Yahoo (NASDAQ: YHOO), the former tech darling, is now one of the most talked-about tech stocks on the market, but for the wrong reasons.
Marissa Mayer took over as Yahoo CEO in 2012 and has yet to turn the company around. Granted, Yahoo shares have more than doubled since the start of 2012, but it’s merely kept pace with the Nasdaq Composite Index.
Meanwhile, Facebook (NASDAQ: FB) and Alphabet (NASDAQ: GOOGL) are up more than 140%. But the key driver for the growth in Yahoo’s stock price is the large stake it has in China’s e-commerce giant Alibaba Group (NASDAQ: BABA).
Nonetheless, Mayer did manage to come up with a grand plan to unlock value for shareholders. This includes spinning off that very valuable stake in Alibaba. With that news broke about the spinoff, the stock traded over $50 a share for the first time since the tech bubble.

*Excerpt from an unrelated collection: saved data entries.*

/-- `m - y` is the room left above `y`: the sum reaches `m` exactly when `x` fills it. -/
theorem addmod_eq_ite {x y m : Word} (hx : x < m) (hy : y < m) :
    addmod x y m = if m - y ≤ x then x - (m - y) else x + y := by
  have hm := m.isLt
  have hroom : (m - y).toNat = m.toNat - y.toNat := BitVec.toNat_sub_of_le (BitVec.le_of_lt hy)
  rw [BitVec.lt_def] at hx hy
  apply BitVec.eq_of_toNat_eq
  rw [addmod_toNat hx hy]
  split
  next h =>
    rw [BitVec.toNat_sub_of_le h, hroom]
    rw [BitVec.le_def, hroom] at h
    rw [Nat.mod_eq_sub_mod (by omega), Nat.mod_eq_of_lt (by omega)]
    omega
  next h =>
    rw [BitVec.le_def, hroom] at h
    rw [BitVec.toNat_add_of_lt (by omega), Nat.mod_eq_of_lt (by omega)]

/-! ## The paths of `mulmod` (R83, R84, R87) -/

/-- The product of two 28-bit operands has 56 bits (R83). -/
theorem toNat_mul_lt_of_fitsFast {x y : Word} (h : fitsFast x y = true) : x.toNat * y.toNat < 2 ^ 56 := by
  simp only [fitsFast, Bool.and_eq_true, decide_eq_true_eq, BitVec.le_def] at h
  obtain ⟨hx, hy⟩ := h
  calc x.toNat * y.toNat ≤ fastMax.toNat * fastMax.toNat := Nat.mul_le_mul hx hy
    _ < 2 ^ 56 := by decide

/-- The whole general path, from `r = 0` (R84). -/
theorem mulLoop_zero_toNat {x m : Word} (y : Word) (hx : x < m) :
    (mulLoop m 64 0 x y).toNat = x.toNat * y.toNat % m.toNat := by
  have h0 : (0 : Word) < m := BitVec.lt_def.mpr (Nat.zero_lt_of_lt hx)
  simpa using mulLoop_toNat 64 0 x y h0 hx y.isLt

/-- The contract of `mulmod` as a test of its value (R80). -/
theorem mulmod_eq_iff (wide : Bool) {a b m r : Word} (hm : m ≠ 0) :
    mulmod wide a b m = r ↔ a.toNat * b.toNat % m.toNat = r.toNat := by
  rw [← BitVec.toNat_inj, mulmod_toNat wide hm]

/-! ## One round of double-and-add (R84, R87) -/

/-- A round takes the low bit of `y` into `r` and leaves the other bits to the doubled `x`. -/
theorem mulRound_modEq {r x m : Word} (y : Word) (hr : r < m) (hx : x < m) :
    (mulAcc r x y m).toNat + (addmod x x m).toNat * (y >>> 1).toNat ≡ r.toNat + x.toNat * y.toNat [MOD m.toNat] := by
  have hacc : (mulAcc r x y m).toNat ≡ r.toNat + (y.getLsbD 0).toNat * x.toNat [MOD m.toNat] := by
    rw [mulAcc_toNat hr hx]
    exact Nat.mod_modEq _ _
  have hdouble : (addmod x x m).toNat ≡ x.toNat + x.toNat [MOD m.toNat] := by
    rw [addmod_toNat hx hx]
    exact Nat.mod_modEq _ _
  calc (mulAcc r x y m).toNat + (addmod x x m).toNat * (y >>> 1).toNat
      ≡ r.toNat + (y.getLsbD 0).toNat * x.toNat + (x.toNat + x.toNat) * (y >>> 1).toNat [MOD m.toNat] :=
        hacc.add (hdouble.mul_right _)
    _ = r.toNat + x.toNat * (2 * (y >>> 1).toNat + (y.getLsbD 0).toNat) := by ring
    _ = r.toNat + x.toNat * y.toNat := by rw [← toNat_low_bit]

/-- Halving makes a word that is not 0 smaller, so the loop ends. -/
theorem ushiftRight_one_lt {y : Word} (hy : y ≠ 0) : y >>> 1 < y := by
  have hpos : y.toNat ≠ 0 := BitVec.toNat_ne.mp hy
  have hbit := toNat_low_bit y
  rw [BitVec.lt_def]
  omega

theorem microStep_mmLoop (cfg : Params) (op : BitVec 2) (a b m : Word) {w : Work} {c : MmCaller}
    (hs : w.seq = .mmLoop c) (hb : w.mmB ≠ 0) : microStep cfg op a b m w =
      { w with mmR := mulAcc w.mmR w.mmA w.mmB w.mmM, mmA := addmod w.mmA w.mmA w.mmM, mmB := w.mmB >>> 1 } := by
  simp only [microStep, hs, Work.mmLoop, if_neg hb]

/-! ## `Exec` of a command with a fault (R64, R70) -/

section Faults

variable (cfg : Params) (a b : Word)

theorem execPair_mulmod_zero : execPair cfg 0 a b 0 = (1, 0) := rfl

theorem execPair_powmod_zero : execPair cfg 1 a b 0 = (1, 0) := rfl

theorem execPair_reserved (m : Word) : execPair cfg 3 a b m = (2, 0) := rfl

end Faults

/-! ## No answer depends on the multiplier (R86) -/

section Multiplier

variable (wide : Bool) (t : List WitnessRow)

theorem strongTest_eq_wide {p : Word} (hp : p ≠ 0) (ws : List Word) : strongTest wide p ws = strongTest true p ws := by
  simp only [strongTest, funext (satisfied_eq_wide wide hp _ _)]

/-- Steps 4 to 7 of ISPRIME multiply modulo `p`; they are reached with `p` at least 31. -/
theorem isprime_eq_wide (p : Word) : isprime ⟨wide, t⟩ p = isprime ⟨true, t⟩ p := by
  by_cases h : p < trivialLimit
  · rw [isprime, isprime, if_pos h, if_pos h]
  · have hp : p ≠ 0 := by
      rintro rfl
      exact h (by decide)
    simp only [isprime, witnessStages, strongTest_eq_wide wide hp]

theorem execPair_eq_wide (op : BitVec 2) (a b m : Word) :
    execPair ⟨wide, t⟩ op a b m = execPair ⟨true, t⟩ op a b m := by
  rcases op_cases op with rfl | rfl | rfl | rfl
  · by_cases hm : m = 0
    · rw [hm, execPair_mulmod_zero, execPair_mulmod_zero]
    · rw [execPair_mulmod_of_ne_zero _ _ _ hm, execPair_mulmod_of_ne_zero _ _ _ hm, mulmod_eq_wide _ hm]
  · by_cases hm : m = 0
    · rw [hm, execPair_powmod_zero, execPair_powmod_zero]
    · rw [execPair_powmod_of_ne_zero _ _ _ hm, execPair_powmod_of_ne_zero _ _ _ hm, powmod_eq_wide _ hm]
  · rw [execPair_isprime, execPair_isprime, isprime_eq_wide]
  · rw [execPair_reserved, execPair_reserved]

end Multiplier

/-! ## COMPLETE of MULMOD (R80) -/

theorem exec_mulmod_of_ne_zero (a b : Word) {m : Word} (hm : m ≠ 0) (s : State) :
    exec (.mulmod a b m) s = .next (s.respond .ok (mulmod s.cfg.hasWideMul a b m)) := if_neg hm

theorem exec_mulmod_zero (a b : Word) (s : State) : exec (.mulmod a b 0) s = .next (s.respond .errModZero 0) := rfl

end Sys2Proof.Machine

/-! ## The obligations -/

open Sys2Proof Sys2Proof.Machine

/-- Settles O20: the value is `mulmod`, whose contract is `mulmod_toNat`; the modulus 0 is tested first. -/
theorem mulmodAnswersTheExactResidue : Obligations.MulmodAnswersTheExactResidue := by
  intro a b m s
  refine ⟨op_encode (.mulmod a b m), fun hm => ?_, fun hm => ?_⟩
  · exact ⟨_, exec_mulmod_of_ne_zero a b hm s, mulmod_toNat _ hm, mulmod_lt _ hm⟩
  · subst hm
    exact exec_mulmod_zero a b s

/-- Settles O21, path by path. -/
theorem mulmodPathsMeetTheContract : Obligations.MulmodPathsMeetTheContract := fun _ hm =>
  ⟨fun wide _ _ => mulmod_toNat wide hm, fun _ _ h => ⟨toNat_mul_lt_of_fitsFast h, mulFast_toNat h⟩,
    fun _ _ => mulWide_toNat hm, fun _ y hx => mulLoop_zero_toNat y hx⟩

/-- Settles O22: the micro-step is one round on `MM_R`, `MM_A` and `MM_B`. -/
theorem doubleAndAddKeepsItsInvariant : Obligations.DoubleAndAddKeepsItsInvariant := by
  intro cfg op a b m w c hs hb hres
  obtain ⟨hm, hR, hA, hB⟩ := hres
  have hlt : w.mmB >>> 1 < w.mmB := ushiftRight_one_lt hb
  rw [microStep_mmLoop cfg op a b m hs hb]
  exact ⟨hs, ⟨hm, mulAcc_lt hR hA, addmod_lt hA hA, BitVec.lt_trans hlt hB⟩, rfl, hlt, mulRound_modEq w.mmB hR hA⟩

/-- Settles O23. -/
theorem addmodIsExact : Obligations.AddmodIsExact := fun x y _ hx hy =>
  ⟨toNat_add_setWidth x y, addmod_toNat hx hy, addmod_lt hx hy, addmod_eq_ite hx hy⟩

/-- Settles O24: with the multiplier or without, the answer is the one with it. -/
theorem wideMultiplierIsInvisible : Obligations.WideMultiplierIsInvisible := fun t op a b m =>
  (execPair_eq_wide false t op a b m).symm

/-- Settles O25: by `mulmod_eq_iff` each value is a remainder of natural numbers. -/
theorem mulmodCornerCases : Obligations.MulmodCornerCases := by
  refine ⟨fun wide x m hm => ⟨?_, ?_⟩, fun wide a b => ?_, ?_, ?_, ?_⟩
  · exact (mulmod_eq_iff wide hm).mpr (by simp)
  · exact (mulmod_eq_iff wide hm).mpr (by simp)
  · exact (mulmod_eq_iff wide (by decide)).mpr (Nat.mod_one _)
  all_goals exact (mulmod_eq_iff false (by decide)).mpr (by decide)

/-- Settles O51: every instruction ends in `State.respond`, which writes those three fields. -/
theorem instructionsWriteOnlyTheResponse : Obligations.InstructionsWriteOnlyTheResponse := by
  intro i s t h
  obtain ⟨st, r, hresp⟩ := exec_responds i s
  rw [hresp] at h
  cases h
  rfl
end

section
/-! PROOF of the family '41_powmod.md': the square-and-multiply loop, the value of `powmod` and its corner cases, and
what COMPLETE answers for POWMOD. -/

namespace Sys2Proof.Machine

/-! ## The loop (R101, R104) -/

/-- One round more is not used: with or without it the loop has the same value to compute. -/
theorem powLoop_succ (wide : Bool) {n : Nat} {r e m : Word} (x : Word) (hm : m ≠ 0) (hr : r < m)
    (he : e.toNat < 2 ^ n) : powLoop wide m (n + 1) r x e = powLoop wide m n r x e := by
  have he' : e.toNat < 2 ^ (n + 1) := he.trans (Nat.pow_lt_pow_succ Nat.one_lt_two)
  apply BitVec.eq_of_toNat_eq
  rw [powLoop_toNat wide hm (n + 1) r x e hr he', powLoop_toNat wide hm n r x e hr he]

However, the euphoria was short-lived. Yahoo faced huge tax issues over the spinoff of Alibaba. Yahoo shares are now back down in the low $30s and the company has gone back to the drawing board.
Now, it’s doing a “180″ when it comes to unlocking value for its shareholders.
A New Strategy for Yahoo
The new answer: spin off the core business instead.
The key is that the new proposed spinoff won’t prompt such a large tax expense. The value of Yahoo’s core business has risen far less than the Alibaba stake. Thus, the tax liability will be much less. A $10 billion tax bill was expected in the Alibaba spinoff. However a spinoff of the Yahoo core business might generate a tax bill of around $2 billion – and that assumes Yahoo Japan is spun off with the core business.
Mayer Under Pressure
The more likely option, as opposed to a spinoff of the core business, is a sale of that business. Shareholders aren’t interested in waiting around and taking the risk of having the spinoff idea crushed again.
This includes one of its top shareholders, activist investor Starboard Value, which threatened a proxy fight to get board representation if Yahoo moved ahead with an Alibaba spinoff.
However, the hedge fund likely won’t be interested in sticking around for more spinoff shenanigans at Yahoo. The deadline to file proxy materials is March. Yahoo has said that a spinoff will take at least a year, so it’s likely there is pressure to get a spinoff done within the next few months.
If Yahoo manages to sell its core business, it’ll leave Alibaba, and maybe Yahoo Japan, as its primary assets. Starboard is no stranger to pushing Yahoo to sell the core business. Yahoo refused to do so when Starboard first got involved with the company, deciding to pursue the Alibaba spinoff. Will it make the same mistake twice?
It looks like Starboard’s plan of merging Yahoo’s core business and AOL might have been the best option for the company. As it turns out, one of the interested buyers in Yahoo’s business is Verizon (NYSE: VZ). Verizon bought AOL earlier this year and the Verizon CEO has said that if Yahoo is for sale, they’d be interested.
Then there are other buyers, such as private equity companies, which could cut costs and milk the remaining cash flow from Yahoo’s ad business. Time is of the essence, though, because Yahoo’s core business is in decline. It isn’t growing and advertisers are choosing AOL for ads and video services. There are still a lot of uncertainties with Yahoo’s spinoff or a potential buyout, including what someone would pay for Yahoo’s core business given the stagnant growth.
Overhangs That Remain
The first major overhang is that even with a spinoff or sale of the core business, the company is still left with a large stake in Alibaba, which could be unappealing to shareholders. It’s trading at over 30 times earnings and there have been questions about its Chinese operations.
Then there’s the fact that Yahoo will still be faced with tax issues – granted, not as great as those in an Alibaba spinoff. In the end, Yahoo shares presents too much uncertainty to make the tech company investable.